Interest rates and federal monetary policy also impact the stock market.
The Federal Reserve sets monetary policy with the goal of controlling inflation, employment levels and maintaining stable economic growth. Current policies such as setting historically low interest rates and buying bonds are growing demand for publicly traded stocks.
The historically low interest rates encourage investment in the stock market, as fixed-income investing offers negligible returns.
The Fed model, which compares the earnings yield on the S&P 500 with that of the yield available on Treasury bonds, benefits stock market investing. The earnings yield is calculated by dividing the sum of the S&P 500 companies’ earnings for the previous year by the current index level. At present, the S&P 500 earnings yield is 4.5%, compared with the 10-year Treasury bond yield of 0.68% on Sept. 14. That’s a 3.82 percentage point spread in favor of stocks.
For investors seeking investment growth, there aren’t many alternatives to the stock market.
Many investors are concerned about the stock market’s high valuations when compared with historical levels. Looking at price-to-earnings, price-to-sales and price-to-book ratios, the stock market may appear overvalued.
Yet, in the near term, valuations are poor predictors of stock market performance, as stocks can trade at high valuations for long periods.

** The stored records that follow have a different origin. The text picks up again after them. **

/-- What LOW is afterwards: the operand of GEN_SET_ADDR, and that of opcodes 1, 3 and 4 whose request succeeded; or as
before. -/
theorem Ended.low_eq (ended : Ended p i bus g d) (off : p.miscHighMux = .off) :
    d.gendec.low =
      if i.op = .genSetAddr ∨ (storesOperand i.op ∧ ∃ req, requestOf p i g = some req ∧ (bus req).ok = true)
      then i.operand else g.low := by
  have okIfSetter := ended.status_ok_of_setter off
  have okIffMade := ended.status_ok_iff_of_isData
  rw [ended.gendec_eq]
  cases op : i.op with
  | genSetAddr | genSetBank =>
    rw [op] at okIfSetter
    simp [okIfSetter rfl, commitOf_low off, op, storesOperand]
  | genRomRd | genWrLo | genWrHi | genFlashWrAddroff | genSstFlashWrAddroff =>
    rw [op] at okIffMade
    simp only [← okIffMade rfl]
    split <;> simp_all [commitOf_low off, storesOperand]

/-- When the ghost bit of HIGH is set afterwards. -/
theorem Ended.highWritten_iff (ended : Ended p i bus g d) (off : p.miscHighMux = .off) :
    d.gendec.highWritten = true ↔ g.highWritten = true ∨ i.op = .genSetBank := by
  rw [ended.gendec_eq]
  split
  · exact commitOf_highWritten off i g
  · rename_i notOk
    have notBank : i.op ≠ .genSetBank := fun bank => notOk (ended.status_ok_of_setter off (by rw [bank]; rfl))
    simp [notBank]

/-- When the ghost bit of LOW is set afterwards. -/
theorem Ended.lowWritten_iff (ended : Ended p i bus g d) (off : p.miscHighMux = .off) :
    d.gendec.lowWritten = true ↔
      g.lowWritten = true ∨ i.op = .genSetAddr ∨ (storesOperand i.op ∧ d.response.status = .ok) := by
  rw [ended.gendec_eq]
  split
  · rename_i ok
    simpa only [ok, and_true, Gendec.release_lowWritten] using commitOf_lowWritten off i g
  · rename_i notOk
    have notAddr : i.op ≠ .genSetAddr := fun addr => notOk (ended.status_ok_of_setter off (by rw [addr]; rfl))
    simp [notOk, notAddr]

end

/-! ### Statements about one instruction -/

/-- The range stage stops a byte write whose miscdata is no byte, and nothing else (R57). -/
theorem inRange_eq_false_iff {op : Opcode} {m : Word} :
    Stages.inRange params op m = false ↔ (op = .genWrLo ∨ op = .genWrHi) ∧ 0x00FF < m.toNat := by
  cases op with
  | genSetAddr | genRomRd | genSetBank => rw [inRange_of_no_width rfl]; simp
  | genWrLo | genWrHi => rw [inRange_of_width rfl, Bool.eq_false_iff, ne_eq, fieldInRange_byte_eq_true]; simp
  | genFlashWrAddroff | genSstFlashWrAddroff => rw [inRange_of_width rfl, fieldInRange_width_16]; simp

/-- Settles O24: `Ended.status_outOfRange_iff` and `inRange_eq_false_iff`; under `truncate` the range stage stops nothing. -/
theorem outOfRangeHasOneCause : Obligations.OutOfRangeHasOneCause := by
  constructor
  · intro i s t stepped
    obtain ⟨d, ended, rfl⟩ := exec_ended stepped
    rw [State.record_lastStatus, Option.some_inj, ended.status_outOfRange_iff]
    exact inRange_eq_false_iff
  · intro p i bus g truncate
    rw [ne_eq, (perform_ended p i bus g).status_outOfRange_iff]
    simp [Stages.inRange, truncate]

/-- Settles O30: `perform_transfer` gives the transfer, and the history gains it. -/
theorem historyGrowsByTheOneRequest : Obligations.HistoryGrowsByTheOneRequest := by
  intro i s t stepped
  obtain rfl := exec_next_iff.1 stepped
  rw [State.record_toOutside, Outside.after_history, perform_transfer]

/-- Settles O34: every end of an instruction releases GENDEC. -/
theorem readyWithStrobesHighAfterEveryCommand : Obligations.ReadyWithStrobesHighAfterEveryCommand := by
  intro i s t stepped
  obtain ⟨d, effect, rfl⟩ := exec_cases stepped
  obtain ⟨ready, noRequest, _, _⟩ := effect.legal
  simp [Gendec.cmdReady, Gendec.strobeLevels, strobesIdle, ready, noRequest]

/-- The index of the next command has no part in what a command leaves. -/
theorem State.record_with_k (d : Done) (s : State) (n : Nat) :
    State.record d { s with k := n } = { s.record d with k := n + 1 } := by
  obtain ⟨g, r, x⟩ := d
  cases x <;> rfl

/-- Settles O36: GENDEC and the oracle are the same, so the same command is recorded. -/
theorem commandIndexIsNeverRead : Obligations.CommandIndexIsNeverRead := by
  intro i s t n stepped
  obtain rfl := exec_next_iff.1 stepped
  rw [exec_eq]
  exact congrArg Host.Outcome.next (State.record_with_k _ s n)

/-- Settles O37, by `Ended.highWritten_iff` and `Ended.lowWritten_iff`. -/
theorem ghostBitsRecordTheFirstWrite : Obligations.GhostBitsRecordTheFirstWrite := by
  intro i s t stepped
  obtain ⟨d, ended, rfl⟩ := exec_ended stepped
  rw [State.record_lastStatus, Option.some_inj]
  exact ⟨ended.highWritten_iff rfl, ended.lowWritten_iff rfl⟩

/-! ### Statements about one step -/

/-- Settles O31: `Ended.low_eq` and `Ended.high_eq` for an instruction; no other step reaches the registers. -/
theorem onlyTheListedWritersChangeTheRegisters : Obligations.OnlyTheListedWritersChangeTheRegisters := by
  intro s t stepped
  cases offered : s.offer with
  | nothing =>
    obtain rfl := Host.Outcome.next.inj ((step_nothing offered).symm.trans stepped)
    exact ⟨rfl, rfl⟩
  | command c rest =>
    obtain rfl := Host.Outcome.next.inj ((step_eq_cycle offered).symm.trans stepped)
    obtain ⟨decoded, illegal⟩ | ⟨i, decoded, performed, _⟩ := cycle_cases (p := params) rfl c s.busAnswer s.toGendec
    · simp [decoded, illegal]
    · have ended := perform_ended params i s.busAnswer s.toGendec.take
      simp only [decoded, performed, State.record_toGendec]
      exact ⟨ended.low_eq rfl, ended.high_eq rfl⟩

/-- One response for each command, of a status GENDEC may give, with data as R74 has it. -/
theorem cycle_response {p : Params} (off : p.miscHighMux = .off) (c : Cmd) (bus : BusReq → BusAnswer) (g : Gendec) :
    (cycle p c bus g).response.status ≠ .transportFault ∧
    ((cycle p c bus g).response.data.isSome = true ↔
      (cycle p c bus g).response.status = .ok ∧ decodeOpcode c.opcode = some .genRomRd) := by
  obtain ⟨_, illegal⟩ | ⟨i, decoded, performed, _⟩ := cycle_cases off c bus g
  · simp [illegal]
  · have ended := perform_ended p i bus g.take
    have named : decodeOpcode c.opcode = some i.op := by
      rw [decode_eq_ok_iff.1 decoded]
      exact decodeOpcode_number i.op
    rw [performed, named, Option.some_inj]
    exact ⟨ended.status_ne_transportFault, ended.data_isSome_iff⟩

/-- Settles O33: the command is recorded with its one response, which `cycle_response` describes. -/
theorem eachCommandGetsOneResponse : Obligations.EachCommandGetsOneResponse := by
  intro s c rest taken
  exact ⟨_, _, step_eq_cycle taken, Outside.after_responses .., Outside.after_k .., Outside.after_pending ..,
    (cycle_legal rfl c _ _).ready, cycle_response rfl c _ _⟩

end Sys2Proof.Machine

/-! SUPPORT. What the commands do to the reference cartridge, and what each family leaves unchanged (20_memory.md R46,
42_bus_access.md, 43_flash_write.md R123). -/

namespace Sys2Proof.Machine

/-! ### The cartridge after a command -/

/-- The cartridge after an instruction: as before, or what its own request leaves if the cartridge answered it. -/
theorem State.record_perform_mem (p : Params) (i : Instr) (s : State) :
    (s.record (perform p i s.busAnswer s.toGendec)).mem =
      if s.answers = [] ∧ s.refCart = true then (requestOf p i s.toGendec).elim s.mem (refCartAfter s.mem)
      else s.mem := by
  rw [State.record_toOutside, perform_transfer]
  cases requestOf p i s.toGendec with
  | none => exact (ite_self _).symm
  | some req => simp only [Option.map_some, Outside.after_some, Outside.collect_eq, Option.elim_some]; rfl

/-- A byte that no request of the instruction writes is as it was. -/
theorem State.cartByte_record_perform {i : Instr} {s : State} {key : Nat}
    (untouched : ∀ req, requestOf params i s.toGendec = some req →
      Memory.read (refCartAfter s.mem req) key = Memory.read s.mem key) :
    (s.record (perform params i s.busAnswer s.toGendec)).cartByte key = s.cartByte key := by
  rw [Outside.cartByte, State.record_perform_mem]
  split
  · cases own : requestOf params i s.toGendec with
    | none => rfl
    | some req => exact untouched req own
  · rfl

/-! ### Frames -/

/-- Settles O38: the commit of each opcode is the write of its one register, and neither makes a request. -/
theorem addressSettingFrame : Obligations.AddressSettingFrame := by
  intro o m s t i either stepped
  obtain rfl | rfl := either
  · obtain rfl := Host.Outcome.next.inj ((setAddrLoadsLow o m s).symm.trans stepped)
    exact ⟨fun _ => ⟨rfl, rfl⟩, nofun, rfl, rfl, rfl, rfl, fun _ => rfl⟩
  · obtain rfl := Host.Outcome.next.inj ((setBankLoadsHigh o m s).symm.trans stepped)
    exact ⟨nofun, fun _ => ⟨rfl, rfl⟩, rfl, rfl, rfl, rfl, fun _ => rfl⟩

/-- What opcodes 1, 3 and 4 do to GENDEC whichever way they end: HIGH is kept, LOW is kept or takes the operand. -/
theorem Ended.bus_access_registers {i : Instr} {bus : BusReq → BusAnswer} {g : Gendec} {d : Done}
    (ended : Ended params i bus g d) (stores : storesOperand i.op) :
    d.gendec.high = g.high ∧ d.gendec.highWritten = g.highWritten ∧
    (d.gendec.low = g.low ∧ d.gendec.lowWritten = g.lowWritten ∨
      d.gendec.low = i.operand ∧ d.gendec.lowWritten = true) := by
  have commit : commitOf params i g = g.setLow i.operand := by
    cases i <;> simp_all [Instr.op, Instr.operand, commitOf, storesOperand]
  rw [ended.gendec_eq, commit]
  split
  · exact ⟨rfl, rfl, .inr ⟨rfl, rfl⟩⟩
  · exact ⟨rfl, rfl, .inl ⟨rfl, rfl⟩⟩

/-- Settles O39: the registers by `Ended.bus_access_registers`, the bytes by the one lane each request writes. -/
theorem busAccessFrame : Obligations.BusAccessFrame := by
  intro a m s t i either stepped
  have stores : storesOperand i.op ∧ i.operand = a := by
    obtain rfl | rfl | rfl := either <;> simp [storesOperand, Instr.op, Instr.operand]
  obtain rfl := exec_next_iff.1 stepped
  obtain ⟨high, highWritten, low⟩ :=
    (perform_ended params i s.busAnswer s.toGendec).bus_access_registers stores.1
  rw [stores.2] at low
  refine ⟨high, highWritten, low, Outside.after_pending .., Outside.after_refCart .., ?_, ?_, ?_⟩
  · rintro rfl key
    refine State.cartByte_record_perform fun req own => ?_
    obtain rfl := Option.some.inj ((requestOf_genRomRd ..).symm.trans own)
    rfl
  · rintro rfl key other
    refine State.cartByte_record_perform fun req own => ?_
    rw [requestOf_genWrLo, Option.ite_none_right_eq_some, Option.some_inj] at own
    obtain ⟨_, rfl⟩ := own
    exact Memory.read_write_ne _ _ other
  · rintro rfl key other
    refine State.cartByte_record_perform fun req own => ?_
    rw [requestOf_genWrHi, Option.ite_none_right_eq_some, Option.some_inj] at own
    obtain ⟨_, rfl⟩ := own
    exact Memory.read_write_ne _ _ other

/-- The two flash opcodes commit nothing and write one word, at the effective address (R121 to R123). -/
theorem flash_commit_and_request {d off : Word} {i : Instr}
    (either : i = .genFlashWrAddroff d off ∨ i = .genSstFlashWrAddroff d off) (g : Gendec) (m : Memory) :
    commitOf params i g = g ∧
    ∃ req, requestOf params i g = some req ∧ refCartAfter m req =
      Memory.writeLane (Memory.writeLane m (effectiveAddr g.high g.low off) .low (some (d.extractLsb' 0 8)))
        (effectiveAddr g.high g.low off) .high (some (d.extractLsb' 8 8)) := by
  obtain rfl | rfl := either
  · exact ⟨rfl, _, requestOf_genFlashWrAddroff .., rfl⟩
  · exact ⟨rfl, _, requestOf_genSstFlashWrAddroff .., rfl⟩

/-- Settles O40: nothing is committed, and the request writes the two lanes of one word. -/
theorem flashWriteFrame : Obligations.FlashWriteFrame := by
  intro d off s t i either stepped
  obtain rfl := exec_next_iff.1 stepped
  obtain ⟨commit, req, own, written⟩ := flash_commit_and_request either s.toGendec s.mem
  have registers : (perform params i s.busAnswer s.toGendec).gendec = s.toGendec.release := by
    rw [(perform_ended params i s.busAnswer s.toGendec).gendec_eq, commit, ite_self]
  refine ⟨?_, ?_, ?_, ?_, Outside.after_pending .., Outside.after_refCart .., fun key low high => ?_⟩
  iterate 4 rw [State.record_toGendec, registers]; rfl
  refine State.cartByte_record_perform fun req' own' => ?_
  obtain rfl := Option.some.inj (own.symm.trans own')
  rw [written]
  exact (Memory.read_write_ne _ _ high).trans (Memory.read_write_ne _ _ low)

In the shorter term, there are reasons for the stock market to be at the current levels.
Bottom Line: The Stock Market and the Economy
With today’s widespread uncertainty, investors and consumers are wondering what the future may hold – both for the stock market and the economy.
No one knows the future, of course, but we can use history to help understand potential outcomes.
Investment markets are considered forward-looking indicators, which means that investors buy and sell stocks based upon their expectations for the future.
“Currently, investors believe there will be a scientific solution to the virus, and until that happens, the Fed will continue to provide support for investors in terms of liquidity and low interest rates,” says Amy Bush, chief investment strategist at Tandem Wealth Advisors in Phoenix.
When you understand the inputs, it becomes clearer why the economy and the stock market are diverging. However, in the long run, the economy and the stock market tend to move in the same direction.
History also reminds us that the U.S. has recovered from many prior difficulties with both robust growth and a growing stock market.